In the next cell we declare the taus and the deltas. Notice the third argument in the `exp.Beta` when declaring the deltas is set to 0, this was the argument for the lower bound in the estimation range. Notice how the taus are defined as the taus before them plus some delta. With the exception of tau1. 
The default value of tau1 is 1, but this is arbitrary.
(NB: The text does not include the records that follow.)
/-- The end of a lookup or insert is entered, to be published when it completes. -/
def Hw.pfxStart (s : Hw) (o : PfxOp) : Hw := { s with kv := { s.kv with pfxBusy := some o } }

/-- A refused operation (R209). -/
def Hw.pfxRefuse (s : Hw) (status : Nat) : Hw :=
  ({ s with kv := { s.kv with resStatus := BitVec.ofNat 3 status, resDone := true } }).raise 13

/-- The matched ranges of a lookup, writing shadow entries and node statistics as it goes (R202). -/
def Hw.lookupLoop (k : KvSec) (q : Nat) : Nat → Nat → List Byte → Hw → Hw × Nat
  | 0, j, _, s => (s, j)
  | fuel + 1, j, prev, s =>
    let key := s.pfxKey prev j
    match s.findNode key with
    | none => (s, j)
    | some n =>
      let s := match k.localPage j with
        | none => s
        | some j' => (List.range k.a).foldl (fun s a => (List.range k.headsLocal).foldl (fun s h =>
            let v := s.memNat (s.groupOff k n a h) 4
            let i := s.ptIndex k q a h j'
            if i < s.ptCount k q then s.ptPut k q (s.shadowCopy q) i v else s) s) s
      let s := (s.nodePut n 0x1C 4 (satAdd 32 (s.nodeGet n 0x1C 4) 1)).nodePut n 0x20 8 s.stk.num.toNat
      Hw.lookupLoop k q fuel (j + 1) key s

/-- LOOKUP (R202): refused while another runs, while disabled, or without an open edit. -/
def execLookup (seq : W16) (count : BitVec 17) (s : State) : Out :=
  s.act fun s => (s.bar0 fun s => let s := { s with kv := { s.kv with pfxSeq := seq, pfxCount := count, pfxOpCode := 1 } }
    match s.kv.sec with
    | none => s.pfxRefuse 1
    | some k =>
      if s.kv.pfxBusy.isSome then s.pfxRefuse 2
      else if !s.kv.pfxEnable || !s.seqFlag seq.toNat fEdit then s.pfxRefuse 1
      else
        let (s, n) := Hw.lookupLoop k seq.toNat count.toNat 0 (s.pfxRoot seq.toNat) s
        s.pfxStart { insert := false, seq := seq.toNat, count := count.toNat, matched := n, full := false })

/-- Evict a prefix node: its references and its parent's child count are released (R203). -/
def Hw.evictNode (s : Hw) (k : KvSec) (n : Nat) : Hw :=
  let s := (s.groupPages k n).foldl (fun s i => s.dropRef k i) s
  let parent := s.nodeGet n 0x10 4
  let s := if parent = 0xFFFFFFFF then s else s.nodePut parent 0x14 2 (s.nodeGet parent 0x14 2 - 1)
  s.nodePut n 0x16 1 0

/-- A node may be evicted: no children, and every page's count is 1. -/
def Hw.evictable (s : Hw) (k : KvSec) (n : Nat) : Bool :=
  decide (s.nodeGet n 0x14 2 = 0) && (s.groupPages k n).all fun i => decide (s.refCount i = 1)

/-- The oldest of some nodes. -/
def Hw.oldest (s : Hw) (ns : List Nat) : Option Nat :=
  ns.foldl (fun b n => match b with
    | none => some n
    | some m => if s.nodeGet n 0x20 8 < s.nodeGet m 0x20 8 then some n else some m) none

/-- The way that an insert takes (R203). -/
def Hw.wayFor (s : Hw) (k : KvSec) (key : List Byte) : Option Nat :=
  let ws := s.bucketOf key
  (ws.find? fun n => !s.nodeValid n).or (s.oldest (ws.filter fun n => s.evictable k n))

/-- Enter a node for range j (R201, R203). -/
def Hw.enterNode (s : Hw) (k : KvSec) (q n j : Nat) (key : List Byte) (parent : Nat) : Hw :=
  let s := if s.nodeValid n then s.evictNode k n else s
  let s := s.memWrite (s.nodeOff n) (key ++ leBytes 4 parent ++ leBytes 2 0 ++ leBytes 1 1 ++ leBytes 1 0 ++ leBytes 4 j
    ++ leBytes 4 0 ++ leBytes 8 s.stk.num.toNat ++ List.replicate 24 0)
  let s := if parent = 0xFFFFFFFF then s else s.nodePut parent 0x14 2 (s.nodeGet parent 0x14 2 + 1)
  (List.range k.a).foldl (fun s a => (List.range k.headsLocal).foldl (fun s h =>
    let v := match k.localPage j with
      | none => pageNone
      | some j' => s.ptGet k q (s.activeCopy q) (s.ptIndex k q a h j')
    let s := s.memWrite (s.groupOff k n a h) (leBytes 4 v)
    if isPage v then s.addRef v else s) s) s

/-- Insert nodes for the full ranges below n; a range for which no way is found, and every later one, is skipped and
counted (R203). -/
def Hw.insertLoop (k : KvSec) (q : Nat) : Nat → Nat → List Byte → Nat → Hw → Hw × Nat × Bool
  | 0, j, _, _, s => (s, j, false)
  | fuel + 1, j, prev, parent, s =>
    if (j + 1) * 256 > s.seqLen q then (s, j, false)
    else
      let key := s.pfxKey prev j
      match s.findNode key with
      | some n => Hw.insertLoop k q fuel (j + 1) key n s
      | none =>
        match s.wayFor k key with
        | some n => Hw.insertLoop k q fuel (j + 1) key n (s.enterNode k q n j key parent)
        | none =>
          let skipped := min (fuel + 1) (s.seqLen q / 256 - j)
          ({ s with kv := { s.kv with pfxFull := s.kv.pfxFull + BitVec.ofNat 64 skipped } }, j, true)

/-- INSERT (R203). -/
def execInsert (seq : W16) (count : BitVec 17) (s : State) : Out :=
  s.act fun s => (s.bar0 fun s => let s := { s with kv := { s.kv with pfxSeq := seq, pfxCount := count, pfxOpCode := 2 } }
    match s.kv.sec with
    | none => s.pfxRefuse 1
    | some k =>
      if s.kv.pfxBusy.isSome then s.pfxRefuse 2
      else if !s.kv.pfxEnable || decide (s.seqState seq.toNat = sqFree) then s.pfxRefuse 1
      else
        let (s, n, full) := Hw.insertLoop k seq.toNat count.toNat 0 (s.pfxRoot seq.toNat) 0xFFFFFFFF s
        s.pfxStart { insert := true, seq := seq.toNat, count := count.toNat, matched := n, full := full })

/-- A lookup or insert ends: its result is written and PFX_DONE is raised (R202). -/
def execPrefixOpComplete (s : State) : Out :=
  s.act fun s => (match s.kv.pfxBusy with
    | none => s
    | some o =>
      ({ s with kv := { s.kv with pfxBusy := none, resMatched := BitVec.ofNat 17 o.matched
                                  resStatus := if o.full then 3 else 0, resDone := true } }).raise 13)

/-! ## Running short (R205, R206) -/

/-- Fields below low_water (R205). -/
def Hw.belowWater (s : Hw) : List Nat := (List.range 48).filter fun f => decide (s.freeFrames f < s.kv.lowWater.toNat)

/-- Some field is below low_water. -/
def Hw.kvShort (s : Hw) : Bool := !s.belowWater.isEmpty

/-- Evict up to `n` prefix nodes, oldest first, while some field is short. -/
def Hw.evictNodes (k : KvSec) : Nat → Hw → Hw
  | 0, s => s
  | n + 1, s =>
    if !s.kvShort then s
    else
      match s.oldest ((List.range (4 * 2 ^ s.kv.bBits)).filter fun x => s.nodeValid x && s.evictable k x) with
      | none => s
      | some x => Hw.evictNodes k n (s.evictNode k x)

/-- Frames of a field that a pre-emption of some sequences will free. -/
def Hw.projected (s : Hw) (f : Nat) : Nat :=
  s.freeFrames f + (s.tng.orders.filter fun o => decide (o.input = 3) && decide (o.destTier = 4) &&
    decide (locField1 (s.home o.page).location = f) && decide ((s.home o.page).tier = 1)).length

/-- A sequence that may be pre-empted automatically (R205). -/
def Hw.preemptable (s : Hw) (k : KvSec) (q : Nat) : Bool :=
  decide (k.placement = 0) && decide (s.seqState q = sqActive) && decide (s.seqGet q 1 1 < s.kv.protect.toNat) && !s.seqFlag q fOut

/-- q comes before r for pre-emption: lower priority, then older last_stroke, then higher number. -/
def Hw.sooner (s : Hw) (q r : Nat) : Bool :=
  let p := s.seqGet q 1 1
  let p' := s.seqGet r 1 1
  let t := s.seqGet q 0x28 8
  let t' := s.seqGet r 0x28 8
  decide (p < p') || (decide (p = p') && (decide (t < t') || (decide (t = t') && decide (q > r))))

/-- Pre-empt sequences until every field's projected free frames reach high_water. -/
def Hw.autoPreemptLoop (k : KvSec) : Nat → Hw → Hw
  | 0, s => s
  | n + 1, s =>
    if (List.range 48).all fun f => decide (s.projected f ≥ s.kv.highWater.toNat) then s
    else
      let cands := s.kv.live.filter fun q => s.preemptable k q
      match cands.foldl (fun b q => match b with
        | none => some q
        | some r => if s.sooner q r then some q else some r) none with
      | none => s
      | some q => Hw.autoPreemptLoop k n (s.preempt k q)

/-- Frames that a PREEMPTED sequence's pages need in a field when they return. -/
def Hw.returning (s : Hw) (k : KvSec) (q f : Nat) : Nat :=
  ((List.range (s.ptCount k q)).filter fun i =>
    let v := s.ptGet k q (s.activeCopy q) i
    let (h, j) := s.ptPlace k q i
    isPage v && decide (k.sliceField h j = f) && (s.poolPages k v).any fun p => decide ((s.home p).tier ≠ 1)).length * k.frames

/-- Resume LOCAL sequences, highest priority first, while every field would stay at or above high_water (R206). -/
def Hw.autoResumeLoop (k : KvSec) : Nat → Hw → Hw
  | 0, s => s
  | n + 1, s =>
    let cands := s.kv.live.filter fun q => decide (s.seqState q = sqPreempted)
    match cands.foldl (fun b q => match b with
      | none => some q
      | some r => if s.seqGet q 1 1 > s.seqGet r 1 1 then some q else some r) none with
    | none => s
    | some q =>
      if (List.range 48).all fun f => decide (s.freeFrames f ≥ s.kv.highWater.toNat + s.returning k q f) then
        Hw.autoResumeLoop k n (s.resume k q)
      else s

/-- Reclaim at a boundary, and which fields it leaves short (R205). -/
def Hw.reclaim (s : Hw) (k : KvSec) : Hw :=
  if !s.kvShort then
    let s := { s with kv := { s.kv with shortFields := [] } }
    if s.kv.autoPreempt && decide (k.placement = 0) then Hw.autoResumeLoop k s.kv.live.length s else s
  else
    let s := Hw.evictNodes k 256 s
    let s := if s.kv.autoPreempt && s.kvShort then Hw.autoPreemptLoop k s.kv.live.length s else s
    let s := { s with kv := { s.kv with shortFields := s.belowWater } }
    if s.kv.shortFields.isEmpty then s else s.raise 10

/-! ## The boundary -/

/-- A token of a herder has completed its last layer in the stroke. -/
def Hw.tokenDone (s : Hw) (t : Nat) : Bool :=
  match s.herderSec, s.tokenOf t with
  | some sec, some e =>
    match sec.layers.getLast? with
    | none => true
    | some l =>
      let x := s.herder e.herder
      x.settled.contains (s.tokKey l.layer e) && !x.pool.any fun p => decide (p.entry = e)
  | none, _ => true
  | some _, none => true

/-- Tokens that re-entered from an earlier stroke and completed in this one: their entries. -/
def Hw.guestsDone (s : Hw) : List TokenEntry :=
  match s.herderSec with
  | none => []
  | some sec => match sec.layers.getLast? with
    | none => []
    | some l => (List.range 48).flatMap fun h =>
        let x := s.herder h
        (x.guests.filter fun g => (decide (g.layer = l.layer) || x.settled.contains (s.tokKey l.layer g.entry))
          && !x.pool.any fun p => decide (p.entry = g.entry)).map (·.entry)

/-- Tokens that the herders deferred in this stroke for the first time: entry and layer. -/
def Hw.deferredNow (s : Hw) : List (TokenEntry × Nat) :=
  (List.range 48).flatMap fun h => ((s.herder h).pool.filter fun p => decide (p.stroke = s.stk.workStroke)).map
    fun p => (p.entry, p.layer)

/-- Layer slot from which a token deferred at a layer has its keys unwritten (R194). -/
def KvSec.slotFrom (k : KvSec) (layer : Nat) : Nat := k.layers.findIdx fun l => decide (l.layer ≥ layer)

/-- At a stroke's end: lengths grow by the tokens that completed, and a sequence whose token a herder deferred has it
outstanding (R181, R194). -/
def Hw.kvStrokeEnd (s : Hw) : Hw :=
  match s.running.bind fun l => l.img.kv with
  | none => s
  | some k =>
    let stroke := s.stk.workStroke
    let grow (s : Hw) (q n : Nat) : Hw :=
      if n = 0 then s else (s.seqPut q 0x08 4 (s.seqLen q + n)).seqPut q 0x28 8 stroke
    let s := s.guestsDone.foldl (fun s e =>
      if s.seqFlag e.sequence fOut then ((grow s e.sequence 1).setFlag e.sequence fOut false).seqPut e.sequence 0x22 2 0xFFFF else s) s
    let s := s.kv.walked.foldl (fun s w =>
      let toks := (List.range w.2.2.1).map (w.2.1 + ·)
      grow s w.1 (toks.filter fun t => s.tokenDone t && !s.kv.returned.contains t).length) s
    s.deferredNow.foldl (fun s e =>
      (s.setFlag e.1.sequence fOut true).seqPut e.1.sequence 0x22 2 (k.slotFrom e.2)) s

/-- The key-value engine at a stroke boundary: freed indices, openings, returns, flips, substitutions, due operations, reclaim,
pending commits and pages that wait for a tongs queue (R182, R185, R187, R188, R205, R206). -/
def Hw.kvBoundary (s : Hw) : Hw :=
  let k := s.kvGeometry
  let s := Hw.enterFree { s with kv := { s.kv with pins := [] } }
  let opened := s.kv.opening
  let s := opened.foldl (fun s q =>
    let s := ((s.setSeqState q sqActive).seqPut q 3 1 0).seqPut q 8 4 0
    (((s.seqPut q 0x22 2 0xFFFF).seqPut q 0x24 4 0).setLastOp q opOk).bindSequence q (s.seqGet q 2 1)) { s with kv := { s.kv with opening := [] } }
  let s := (s.kv.live.filter fun q => decide (s.seqState q = sqResuming)).foldl (fun s q =>
    if s.allReturned k q then (s.setSeqState q sqActive).setLastOp q opOk else s.bringBack k q) s
  let s := (s.kv.commits.filter (·.prepared)).foldl (fun s c => s.flip k c) s
  let s := s.kv.cows.foldl (fun s c => s.substitute k c) s
  let waits := s.kv.preemptWait.filter fun q => !s.seqFlag q fOut
  let s := { s with kv := { s.kv with preemptWait := s.kv.preemptWait.filter fun q => !waits.contains q } }
  let s := waits.foldl (fun s q => if s.seqState q = sqActive then (s.preempt k q).setLastOp q opOk else s.opFails q opBadState) s
  let due := s.kv.opQueue.filter fun o => decide (o.stroke = 0) || reached36 s.stk.num (BitVec.ofNat 36 o.stroke)
  let s := { s with kv := { s.kv with opQueue := s.kv.opQueue.filter fun o => !due.contains o } }
  let s := due.foldl (fun s o => s.kvApply k o) s
  let s := s.reclaim k
  let s := (s.kv.commits.filter fun c => !c.prepared && c.short).foldl (fun s c => s.prepare k c.seq) s
  s.kv.swaps.foldl (fun s e => s.swapOut e.1 e.2) { s with kv := { s.kv with swaps := [] } }

/-! ## Messages between members (R199) -/

/-- Bytes of one row of keys or of values. -/
def KvSec.rowOf (k : KvSec) (fmt : Nat) : Nat := k.headDim * fmtBits fmt / 8

def up64 (n : Nat) : Nat := (n + 63) / 64 * 64

/-- Bytes of MX side data of one row. -/
def KvSec.sideOf (k : KvSec) (fmt : Nat) : Nat := if isMx fmt then k.headDim / 32 else 0

/-- Offsets in a page image of the key rows, the value rows, and the side data of each (R184). -/
def KvSec.image (k : KvSec) : Nat × Nat × Nat × Nat :=
  let v := up64 (256 * k.rowOf k.kFmt)
  let ks := v + up64 (256 * k.rowOf k.vFmt)
  let vs := ks + up64 (256 * k.sideOf k.kFmt)
  (0, v, ks, vs)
There next cell will be very verbose, because we have to manually define each of the deltas and taus. This is a candidate to be done automatically in an auxiliary function...

In [28]:
tau1 = exp.Beta('tau1', 1, None, 0, 0)

delta2 = exp.Beta('delta2', 1, 0, None, 0)
tau2 = tau1 + delta2

delta3 = exp.Beta('delta3', 2, 0, None, 0)
tau3 = tau2 + delta3

delta4 = exp.Beta('delta4', 3, 0, None, 0)
tau4 = tau3 + delta4

delta5 = exp.Beta('delta5', 4, 0, None, 0)
tau5 = tau4 + delta5


What is left to define is the 'model' in the biogeme, the equivalent of the 
biogeme `models.loglogit` for the multinomial logit. In this case, we have to do it manually (another candidate for auxiliary functions).
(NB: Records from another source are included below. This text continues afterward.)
/-- A completed instance at next_post is posted while its ring has room (R245, R246). -/
def execCompletionPost (e : FieldIx) (s : State) : Out :=
  s.act fun s => (match s.redSec with
    | none => s
    | some r =>
      let x := s.engine e.val
      match x.inst x.nextPost.toNat with
      | none => s
      | some i =>
        if !i.complete || decide ((x.cplHead - x.cplTail).toNat ≥ r.cplEntries) then s
        else
          let rec' := complRecord s.draws i
          let s := if i.full.isNone then { s with draws := s.draws + 1 } else s
          let late := decide (i.status = 0) && i.late
          let s := s.memWrite (bonded e.val 0 (r.cplOff + x.cplHead.toNat % r.cplEntries * 32)) rec'
          let s := s.setEngine e.val { x with
            insts := x.insts.filter fun j => decide (j.seq ≠ i.seq), nextPost := x.nextPost + 1, cplHead := x.cplHead + 1
            doneCnt := x.doneCnt + 1, lateCnt := if late then x.lateCnt + 1 else x.lateCnt }
          match (r.buckets[i.bucket]?).filter (·.notify) with
          | some b => s.unitSend (mkEndpoint e.val 1) b.notifyCore false b.channel 0 rec'
          | none => s)

/-- An instance of an engine is open (R246, R248). -/
def Hw.instOpen (s : Hw) (e : Nat) (i : Inst) : Bool :=
  (s.engine e).isOpen ((s.redSec.map (·.cplEntries)).getD 0) i

/-- RED_ENG_ABORT asks for an open instance to be abandoned at the next boundary (R248). -/
def execRedEngAbort (e : FieldIx) (seq : W64) (s : State) : Out :=
  s.act fun s => (s.bar0 fun s => match ((s.engine e.val).inst seq.toNat).filter (s.instOpen e.val) with
    | some i => s.setInst e.val { i with abort := true }
    | none =>
      let ix := match s.redSec with
        | some r => if r.count e.val = 0 then 0
          else ((List.range r.buckets.length).filter fun b => (r.buckets[b]?).any fun x => decide (x.engine = e.val)).getD
            (seq.toNat % r.count e.val) 0
        | none => 0
      s.redErr e.val 6 ix)

/-! ## Boundaries (R240, R241, R247, R248, R319) -/

/-- The deadline of an instance: empty slots take held backup copies; what is still missing makes it late (R241, R246). -/
def Hw.deadline (s : Hw) (e : Nat) (b : Bucket) (g : RedGroup) (i : Inst) : Hw :=
  let len := shardLen b.values g.m g.self
  let empty := (List.range g.m).filter fun k => (nget none i.slots k).isNone
  let take := if len = 0 then [] else empty.filter fun k => decide ((nget [] i.back k).length = len)
  let i := { i with pastDeadline := true, backups := i.backups + take.length
                    slots := take.foldl (fun m k => nput none m k (some (copyValues (nget [] i.back k) len))) i.slots }
  let left := if len = 0 then 0 else empty.length - take.length
  let others := b.values - len - (i.res.length - (if i.sum.isSome then len else 0))
  let late := decide (left > 0) || (!b.shardMode && decide (others > 0))
  let s := (s.setInst e { i with late := i.late || late }).onEngine e fun x =>
    { x with backupCnt := x.backupCnt + BitVec.ofNat 64 take.length }
  if late then (s.record { cls := 0x13, loc := locEndpoint (mkEndpoint e 1), data := dat [i.seq, left] }).raise 17 else s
We define the 'model' in biogeme using a dictionary. The dictionary maps the **values for the choice variable** to the computed choice probabilities.

In the next cell the function `dist.logisticcdf` is just the name of the logistic transform in biogeme (there is the logistic probability distribution, which the cumulative distribution funtion being the logistic transform).

In [29]:
alt_probs_map = {
    0: dist.logisticcdf(tau1 - V_one),
    1: dist.logisticcdf(tau2 - V_one) - dist.logisticcdf( tau1 - V_one),
    2: dist.logisticcdf(tau3 - V_one) - dist.logisticcdf( tau2 - V_one),
    3: dist.logisticcdf(tau4 - V_one) - dist.logisticcdf( tau3 - V_one),
    7: dist.logisticcdf(tau5 - V_one) - dist.logisticcdf( tau4 - V_one),
    12: 1- dist.logisticcdf(tau5 - V_one)}

Then we take the log of the choice probabilities (for the loglikelihood) and specify which variable in the dataset contains the choice or alternatives.

In [30]:

logprob = exp.log(exp.Elem(alt_probs_map, affairs))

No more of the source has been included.